Déclaration de M. Thierry Breton, ministre de l'économie, des finances et de l'industrie, sur la signature de la nouvelle Convention AREAS en faveur de l'accès au crédit des personnes malades et des anciens malades à l'emprunt et à l'assurance, Paris le 6 juillet 2006.

Intervenant(s) :

  • Thierry Breton - Ministre de l'économie, des finances et de l'industrie

Circonstance : Signature de la Convention AREAS entre MM. Thierry Breton et Xavier Bertrand et les féderations professionnelles de la banque, de l'assurance et de la mutualité et les associations de malades, à Paris le 6 juillet 2006

Prononcé le

Texte intégral

Le Président de la République avait le 23 avril dernier dessiné nos ambitions collectives en matière d'accès au crédit des personnes au risque de santé aggravé.
Comme il l'avait souligné, la vie, avec ou après le cancer ou une autre affection grave, c'est aussi pouvoir faire des projets et les mener à bien.
Des projets pour chacun : c'est ce à quoi nous venons d'aboutir ensemble. En tant que ministre des Finances, c'est bien là un de mes objectifs : permettre à nos compatriotes de financer tous les projets qui peuvent l'être. Et je sais que je peux compter sur cela sur les banques et les entreprises d'assurance. Elles le montrent aujourd'hui par ce geste important envers ceux qui souffrent ou ont souffert de maladies graves.
Comme l'a dit Xavier Bertrand, cette nouvelle convention marque une réelle avancée par rapport à la convention précédente.
D'une part, elle couvre désormais le risque d'invalidité. C'était une demande centrale des associations. Les entreprises d'assurance et les banques ont su créer l'ingénierie financière pour proposer cette garantie. Je sais que c'est un effort technique qui devra donner lieu à un suivi statistique attentif.
D'autre part, la mise en oeuvre de cette convention sera plus transparente : en particulier, un mécanisme précis de suivi est insaturé, à la fois au niveau scientifique et opérationnel. De plus, les derniers cas de rejet de dossiers, malheureusement inévitables, seront mieux expliqués qu'auparavant aux intéressés.
Par ailleurs, et ce n'est pas le moindre progrès, elle institue un mécanisme de solidarité entre les bénéficiaires de cette convention et la collectivité des assurés : ainsi, le taux d'intérêt ne pourra être majoré de plus de 1,5 % malgré le risque de santé aggravé pour les personnes dont le revenu est inférieur au plafond de la sécurité sociale.
Enfin, la confidentialité du traitement des dossiers est mieux garantie, sans porter atteinte aux droits des emprunteurs.
Parvenir à de telles conclusions prouve le succès de la démarche conventionnelle que nous avons choisie.

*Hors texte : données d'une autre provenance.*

/-- Settles O30: the three steps by their definitions, and the writes to CR1 that clear SSE among those a step can make. -/
theorem selectEnableDeselect : Obligations.SelectEnableDeselect := by
  refine ⟨fun s => ⟨fun hselect => ?_, fun henable => ?_, fun hdeselect => ?_⟩, fun s t hstep hset hclear => ?_⟩
  · rw [runTurn, seqStep_of_select hselect]; rfl
  · rw [runTurn, seqStep_of_enable henable, enableStep_eq]
  · rw [runTurn, seqStep_of_deselect hdeselect]; rfl
  · obtain ⟨-, -, hrun⟩ := step_next hstep
    obtain ⟨e, he⟩ := turnTaken_env s
    rw [he] at hrun
    exact (runTurn_control1Effect hrun).sse_clearer hset hclear

end Sys2Proof.Machine
end

section
/-! The state after reset of an instance, with its schedule going on: State.reset and every State.resetInstance are of
this form. Its flags are those of a controller with both FIFOs empty, no frame in progress and no interrupt unmasked
(spec/70_reset_and_hazards.md R172, with spec/10_state.md R22, R25, R26, R32 and R36). -/
namespace Sys2Proof.Machine

section
variable {s : State}

theorem State.readCpsr_of_cpsr_zero (hcpsr : s.regs.cpsr = 0) : s.readCpsr = 0 := by
  rw [State.readCpsr, hcpsr]
  rfl

/-- Of SR only TFE and TNF are set: both FIFOs are empty and have room, and no frame is in progress. -/
theorem State.readSr_of_fifos_empty (htx : s.txFifo = []) (hrx : s.rxFifo = []) (hbusy : s.ser.busy = false)
    (hroom : 0 < s.par.fifoDepth) : s.readSr = 0x3 := by
  have htfe : s.tfe = true := by simp [State.tfe, htx]
  have htnf : s.tnf = true := by simpa [State.tnf, htx] using hroom
  have hrne : s.rne = false := by simp [State.rne, hrx]
  have hrff : s.rff = false := by simpa [State.rff, hrx] using hroom.ne
  have hbsy : s.bsy = false := by simp [State.bsy, hbusy, htx]
  rw [State.readSr, htfe, htnf, hrne, hrff, hbsy]
  rfl

/-- Of RIS only TXRIS is set: an empty TXFIFO is at most half full, and an empty RXFIFO of two entries or more is not
half full. -/
theorem State.readRis_of_fifos_empty (htx : s.txFifo = []) (hrx : s.rxFifo = []) (hror : s.regs.rorris = false)
    (hrt : s.regs.rtris = false) (hdepth : 2 ≤ s.par.fifoDepth) : s.readRis = 0x8 := by
  have htxris : s.txris = true := by simp [State.txris, htx]
  have hrxris : s.rxris = false := by simp only [State.rxris, hrx, List.length_nil, decide_eq_false_iff_not]; omega
  rw [State.readRis, State.ris, htxris, hrxris, hrt, hror]
  rfl

theorem State.mis_of_imsc_zero (himsc : s.regs.imsc = 0) : s.mis = 0 := by
  rw [State.mis, himsc]
  exact BitVec.and_zero

theorem State.readMis_of_imsc_zero (himsc : s.regs.imsc = 0) : s.readMis = 0 := by
  rw [State.readMis, State.mis_of_imsc_zero himsc]
  rfl

theorem State.intr_of_imsc_zero (himsc : s.regs.imsc = 0) : s.intr = false := by
  rw [State.intr, State.mis_of_imsc_zero himsc]
  rfl

/-- A chip select that is not asserted is high exactly when it is active low. -/
theorem State.csPin_of_not_asserted (hcs : s.cs = false) : s.csPin = s.par.csActiveLow := by
  rw [State.csPin, hcs]
  cases s.par.csActiveLow <;> rfl

end

/-- Both kinds of reset give the initial state of some parameters, N_CLIENTS and memory, with some schedule. -/
theorem State.eq_initial_of_reset {t : State} (h : t = State.reset ∨ ∃ s : State, t = s.resetInstance) :
    ∃ par n mem env, t = (State.initial par n mem).setEnv env := by
  obtain rfl | ⟨s, rfl⟩ := h
  · exact ⟨paramsAtReset, 3, [], State.reset.env, rfl⟩
  · exact ⟨s.par, s.nClients, s.mem, s.env, rfl⟩

/-- Settles O7: the stored values are those of State.initial, which the schedule is no part of, and the flags are read
off from them. -/
theorem resetValues : Obligations.ResetValues := by
  refine ⟨fun t ht => ?_, fun s => ⟨s.par_resetInstance, s.nClients_resetInstance, s.mem_resetInstance⟩, ?_, ?_, ?_⟩
  · obtain ⟨par, n, mem, env, rfl⟩ := State.eq_initial_of_reset ht
    exact ⟨rfl, rfl, State.readCpsr_of_cpsr_zero rfl, rfl, rfl, rfl, rfl, rfl, rfl, rfl, rfl, rfl,
      fun ⟨hdepth, _⟩ => ⟨State.readSr_of_fifos_empty rfl rfl rfl (Nat.zero_lt_of_lt hdepth),
        State.readRis_of_fifos_empty rfl rfl rfl rfl hdepth⟩,
      State.readMis_of_imsc_zero rfl, State.intr_of_imsc_zero rfl, rfl, rfl, rfl, rfl, rfl, rfl, rfl, rfl, rfl, rfl,
      State.csPin_of_not_asserted rfl, rfl, fun k => State.slot_initial k par n mem, rfl, rfl, rfl⟩
  · exact State.readSr_of_fifos_empty rfl rfl rfl (Nat.zero_lt_of_lt paramsAtReset_legal.1)
  · exact State.readRis_of_fifos_empty rfl rfl rfl rfl paramsAtReset_legal.1
  · exact State.csPin_of_not_asserted rfl

end Sys2Proof.Machine
end

section
/-! Decoding inverts encoding (spec/30_encoding.md R63, R65, R67): a request decodes by the words that its instruction
lists, and every instruction's own encoding decodes to it. -/
namespace Sys2Proof.Machine

/-- A write's request decodes to the row of its selector. -/
theorem decode_encodeWrite {b : BitVec 9} (hsize : selSize b = 2) (w : Word) :
    decode (encodeWrite b w) =
      (decodeRegister (selOff b) (selWrite b) w).elim (.error (.busUnmapped b)) .ok :=
  decodeBus_of_selSize hsize

/-- Every row of R65 and R67, with every operand. -/
theorem decode_encode (i : Instr) : decode (encode i) = .ok i := by
  cases i with
  | wrCr0 w | wrCr1 w | wrDr w | wrSr w | wrCpsr w | wrImsc w | wrRis w | wrMis w | wrIcr w | wrDmacr w =>
    exact decode_encodeWrite rfl w
  | _ => rfl

/-- A read has no use for WDATA (R63). -/
theorem decodeRegister_read (off : BitVec 6) (v w : Word) : decodeRegister off false v = decodeRegister off false w := by
  unfold decodeRegister
  split <;> rfl

theorem decode_bus_congr {a b : BusRequest} (hsel : a.selector = b.selector)
    (hwdata : selWrite b.selector = true → a.wdata = b.wdata) : decode (.bus a) = decode (.bus b) := by
  have hrow : decodeRegister (selOff b.selector) (selWrite b.selector) a.wdata =
      decodeRegister (selOff b.selector) (selWrite b.selector) b.wdata := by
    cases hw : selWrite b.selector with
    | false => exact decodeRegister_read _ _ _
    | true => rw [hwdata hw]
  simp only [decode, decodeBus, hsel, hrow]

/-- A command has no use for the operands that its row of R67 does not list. -/
theorem decode_cmd_congr (k : Nat) {a b : CmdRequest} (hop : a.op = b.op) (hcfg : b.op ≠ 0 → a.cfg = b.cfg)
    (hbuf : b.op = 2 ∨ b.op = 4 → a.tx = b.tx ∧ a.rx = b.rx) : decode (.cmd k a) = decode (.cmd k b) := by
  obtain ⟨op, cfg, tx, rx⟩ := b
  dsimp only at hop hcfg hbuf
  obtain hres | hrow := (Nat.lt_or_ge op.toNat 5).symm
  · rw [decode, decode, decodeCmd_of_reserved (c := a) (hop ▸ hres), decodeCmd_of_reserved hres, hop]
  · have hcases : op = 0 ∨ op = 1 ∨ op = 2 ∨ op = 3 ∨ op = 4 := by bv_omega
    simp only [decode, decodeCmd, hop]
    obtain rfl | rfl | rfl | rfl | rfl := hcases
    · rfl
    · simp [hcfg (by decide)]
    · simp [hcfg (by decide), hbuf (by decide)]
    · simp [hcfg (by decide)]
    · simp [hcfg (by decide), hbuf (by decide)]

/-- A request decodes like any request that carries the same words. -/
theorem decode_of_carriesWords {r : Request} {i : Instr} (h : carriesWords r i) : decode r = .ok i := by
  rw [← decode_encode i]
  cases r with
  | bus a =>
    cases hi : encode i with
    | bus b =>
      simp only [carriesWords, hi] at h
      obtain ⟨hsel, hwdata⟩ := h
      exact decode_bus_congr hsel hwdata
    | cmd j b => simp only [carriesWords, hi] at h
  | cmd k a =>
    cases hi : encode i with
    | bus b => simp only [carriesWords, hi] at h
    | cmd j b =>
      simp only [carriesWords, hi] at h
      obtain ⟨rfl, hop, hcfg, hbuf⟩ := h
      exact decode_cmd_congr k hop hcfg hbuf

theorem carriesWords_of_decode {r : Request} {i : Instr} (h : decode r = .ok i) : carriesWords r i := by
  cases r with
  | bus a => exact carriesWords_of_decodeBus h
  | cmd k c =>
    obtain hres | hrow := (Nat.lt_or_ge c.op.toNat 5).symm
    · rw [decode, decodeCmd_of_reserved hres] at h
      cases h
    · obtain ⟨j, hdec, hwords, -⟩ := decode_cmd_row k hrow
      cases hdec.symm.trans h
      exact hwords

/-- Settles O1: the round trip by the rows, and a request decodes by the words that its row lists. -/
theorem decodeInvertsEncode : Obligations.DecodeInvertsEncode := fun i =>
  ⟨decode_encode i, fun _ => ⟨carriesWords_of_decode, decode_of_carriesWords⟩⟩

end Sys2Proof.Machine
end

section
/-! Register access that hands a value on (spec/40_register_access.md R77 to R83, R87, R88, R93): the reads of DR and ICR,
and a control register read after it was written. -/
namespace Sys2Proof.Machine

section
variable {s : State}

/-- A read of DR is the one read that needs SEQ to run no command (R76). -/
theorem exec_rdDr_of_idle (hclk : s.clk = true) (hidle : s.seq.op = .none) : exec .rdDr s = .next (popDr s) := by
  simp only [exec, execRdDr, busRead, (busGuard_none_iff 0x108 s).mpr ⟨hclk, .inl hidle⟩]

theorem popDr_of_cons {e : Entry} {rest : List Entry} (hrx : s.rxFifo = e :: rest) :
    popDr s = (s.setRxFifo rest).setRdata (e.setWidth 32) := by
  simp only [popDr, hrx]

theorem popDr_of_nil (hrx : s.rxFifo = []) :
    popDr s = s.drawn.setRdata ((Config.freeDr s.env.draws).setWidth 32) := by
  simp only [popDr, hrx]

end

/-- Settles O11: DR is popped or drawn for by the state of RXFIFO, and ICR is always drawn for. -/
theorem readsOfDataAndInterruptClear : Obligations.ReadsOfDataAndInterruptClear := by
  refine fun s => ⟨fun hclk hidle => ⟨fun e rest hrx => ?_, fun hrx => ⟨Config.freeDr s.env.draws, ?_⟩⟩,
    fun hclk => ⟨Config.freeIcr s.env.draws, ?_⟩, busStops_of_encode (i := .rdDr) rfl s,
    busStops_of_encode (i := .rdIcr) rfl s⟩
  · rw [exec_rdDr_of_idle hclk hidle, popDr_of_cons hrx]; rfl
  · rw [exec_rdDr_of_idle hclk hidle, popDr_of_nil hrx]; rfl
  · exact congrArg Host.Outcome.next (busRead_of_clocked (rule := drawIcr) hclk (by decide))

Ma conviction est que rien ne pourra remplacer la richesse, la souplesse et l'adaptabilité aux réalités du terrain qu'offre l'engagement contractuel d'hommes et de femmes responsables :

  • d'une part les professionnels du secteur financier, conscients de leur responsabilité dans la société, conscients de la signification de la responsabilité sociale des entreprises ;
  • d'autre part les associations soucieuses d'apporter à leurs adhérents, et à bien d'autres, les réponses à leurs aspirations légitimes.

Nous allons signer aujourd'hui cette convention. Nous procéderons ensuite à une consécration législative de ses principes : un avant-projet de loi a d'ores et déjà été préparé dont vous aurez une communication informelle sous peu (si ce n'est déjà fait).
Ce texte prévoit les amendements pertinents au code de la santé publique pour enrichir les dispositions existantes des principes dont nous avons aujourd'hui convenu et que la convention décline dans le détail. Une concertation rapide va se tenir dans les prochains jours. Naturellement ce projet sera examiné par le CCLRF.
Il me semble que la signature à laquelle nous parvenons aujourd'hui est l'illustration de ce que savent faire les banques et les compagnies d'assurance au bénéfice de leurs clients.
Vous le savez, depuis que je suis arrivé à Bercy, j'ai mis la relation banque-client au centre de mes préoccupations.
Nous avons travaillé, Emmanuel Constans le sait bien, au sein du Comité consultatif du secteur financier, pour que chaque français puisse avoir un compte bancaire. C'est maintenant possible en deux jours.
Nous avons aussi recherché la modération tarifaire dans les réseaux bancaires. J'aurai l'occasion de faire le point sur ce sujet avec le CCSF la semaine prochaine.
Je voudrais, une dernière fois remercier encore les associations de malades et leurs représentants, les entreprises financières et mutualistes, les autre parties prenantes et naturellement le médiateur Emmanuel Constans qui a coordonné ces travaux ainsi que tous les collaborateurs de nos deux ministères.
Je vous remercie tous du travail accompli en un mois et de l'esprit constructif dont les uns et les autres ont fait preuve.